+++ LISTED RECORDS
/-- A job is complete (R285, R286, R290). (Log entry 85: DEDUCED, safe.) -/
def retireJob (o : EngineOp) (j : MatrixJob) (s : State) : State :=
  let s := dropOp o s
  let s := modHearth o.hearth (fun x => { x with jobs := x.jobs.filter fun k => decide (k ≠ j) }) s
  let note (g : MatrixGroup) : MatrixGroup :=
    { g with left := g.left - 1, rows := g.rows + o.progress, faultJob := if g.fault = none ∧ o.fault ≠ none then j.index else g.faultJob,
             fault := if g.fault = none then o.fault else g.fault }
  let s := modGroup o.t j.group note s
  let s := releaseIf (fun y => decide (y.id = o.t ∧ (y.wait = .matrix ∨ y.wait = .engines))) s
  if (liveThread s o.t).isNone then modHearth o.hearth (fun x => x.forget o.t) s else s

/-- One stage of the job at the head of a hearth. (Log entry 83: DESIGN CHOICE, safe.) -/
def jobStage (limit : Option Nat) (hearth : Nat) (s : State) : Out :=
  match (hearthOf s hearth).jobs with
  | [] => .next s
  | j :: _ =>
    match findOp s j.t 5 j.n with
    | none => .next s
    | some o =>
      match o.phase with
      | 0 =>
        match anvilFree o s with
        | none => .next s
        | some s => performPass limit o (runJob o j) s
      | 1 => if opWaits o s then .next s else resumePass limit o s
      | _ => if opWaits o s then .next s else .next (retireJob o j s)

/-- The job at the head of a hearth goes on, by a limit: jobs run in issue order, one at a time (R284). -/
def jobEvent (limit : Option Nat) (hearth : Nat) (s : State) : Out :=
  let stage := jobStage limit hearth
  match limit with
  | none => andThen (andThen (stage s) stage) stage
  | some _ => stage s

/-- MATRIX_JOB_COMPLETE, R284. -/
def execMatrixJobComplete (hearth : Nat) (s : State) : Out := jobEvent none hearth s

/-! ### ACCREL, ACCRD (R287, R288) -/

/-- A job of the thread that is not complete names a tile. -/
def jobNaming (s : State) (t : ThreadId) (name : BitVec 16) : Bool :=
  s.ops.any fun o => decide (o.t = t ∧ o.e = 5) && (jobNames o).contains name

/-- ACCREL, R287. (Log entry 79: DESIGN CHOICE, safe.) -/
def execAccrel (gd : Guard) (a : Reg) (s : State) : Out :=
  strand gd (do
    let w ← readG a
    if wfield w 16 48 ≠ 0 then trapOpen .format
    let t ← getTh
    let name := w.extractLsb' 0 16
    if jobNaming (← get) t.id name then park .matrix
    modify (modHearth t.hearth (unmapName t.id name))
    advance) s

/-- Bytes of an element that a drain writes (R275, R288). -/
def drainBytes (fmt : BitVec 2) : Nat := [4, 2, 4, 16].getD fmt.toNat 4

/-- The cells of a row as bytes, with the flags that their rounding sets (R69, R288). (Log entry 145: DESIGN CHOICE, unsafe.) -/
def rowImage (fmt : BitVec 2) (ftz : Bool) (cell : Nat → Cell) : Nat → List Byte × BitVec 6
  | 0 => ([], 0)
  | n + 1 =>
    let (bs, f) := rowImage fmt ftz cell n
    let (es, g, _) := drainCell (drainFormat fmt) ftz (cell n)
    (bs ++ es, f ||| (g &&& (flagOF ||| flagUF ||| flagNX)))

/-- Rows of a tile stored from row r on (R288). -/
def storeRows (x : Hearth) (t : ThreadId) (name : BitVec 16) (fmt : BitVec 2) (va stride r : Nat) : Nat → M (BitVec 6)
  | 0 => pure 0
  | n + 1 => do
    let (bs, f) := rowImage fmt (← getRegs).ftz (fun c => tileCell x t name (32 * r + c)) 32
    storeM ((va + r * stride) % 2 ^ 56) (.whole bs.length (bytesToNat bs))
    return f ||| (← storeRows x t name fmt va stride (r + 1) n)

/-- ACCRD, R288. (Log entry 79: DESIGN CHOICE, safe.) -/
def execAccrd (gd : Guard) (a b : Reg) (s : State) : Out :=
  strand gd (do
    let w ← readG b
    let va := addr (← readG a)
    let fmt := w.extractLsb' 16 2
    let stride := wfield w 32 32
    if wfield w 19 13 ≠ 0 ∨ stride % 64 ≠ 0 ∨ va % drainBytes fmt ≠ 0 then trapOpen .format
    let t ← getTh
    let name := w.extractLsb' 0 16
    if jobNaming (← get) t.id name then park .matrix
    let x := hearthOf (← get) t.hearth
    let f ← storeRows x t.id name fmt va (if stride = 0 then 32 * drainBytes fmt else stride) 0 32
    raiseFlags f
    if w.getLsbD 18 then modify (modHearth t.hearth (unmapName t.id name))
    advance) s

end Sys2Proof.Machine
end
++++++
▶ **EXERCISE GOAL**
Starting at the first line of the records above, please copy every line exactly through the line containing "(runJob o j) s", and stop there.

▶ **RESULT OF THIS EXERCISE**
/-- A job is complete (R285, R286, R290). (Log entry 85: DEDUCED, safe.) -/
def retireJob (o : EngineOp) (j : MatrixJob) (s : State) : State :=
  let s := dropOp o s
  let s := modHearth o.hearth (fun x => { x with jobs := x.jobs.filter fun k => decide (k ≠ j) }) s
  let note (g : MatrixGroup) : MatrixGroup :=
    { g with left := g.left - 1, rows := g.rows + o.progress, faultJob := if g.fault = none ∧ o.fault ≠ none then j.index else g.faultJob,
             fault := if g.fault = none then o.fault else g.fault }
  let s := modGroup o.t j.group note s
  let s := releaseIf (fun y => decide (y.id = o.t ∧ (y.wait = .matrix ∨ y.wait = .engines))) s
  if (liveThread s o.t).isNone then modHearth o.hearth (fun x => x.forget o.t) s else s

/-- One stage of the job at the head of a hearth. (Log entry 83: DESIGN CHOICE, safe.) -/
def jobStage (limit : Option Nat) (hearth : Nat) (s : State) : Out :=
  match (hearthOf s hearth).jobs with
  | [] => .next s
  | j :: _ =>
    match findOp s j.t 5 j.n with
    | none => .next s
    | some o =>
      match o.phase with
      | 0 =>
        match anvilFree o s with
        | none => .next s
        | some s => performPass limit o (runJob o j) s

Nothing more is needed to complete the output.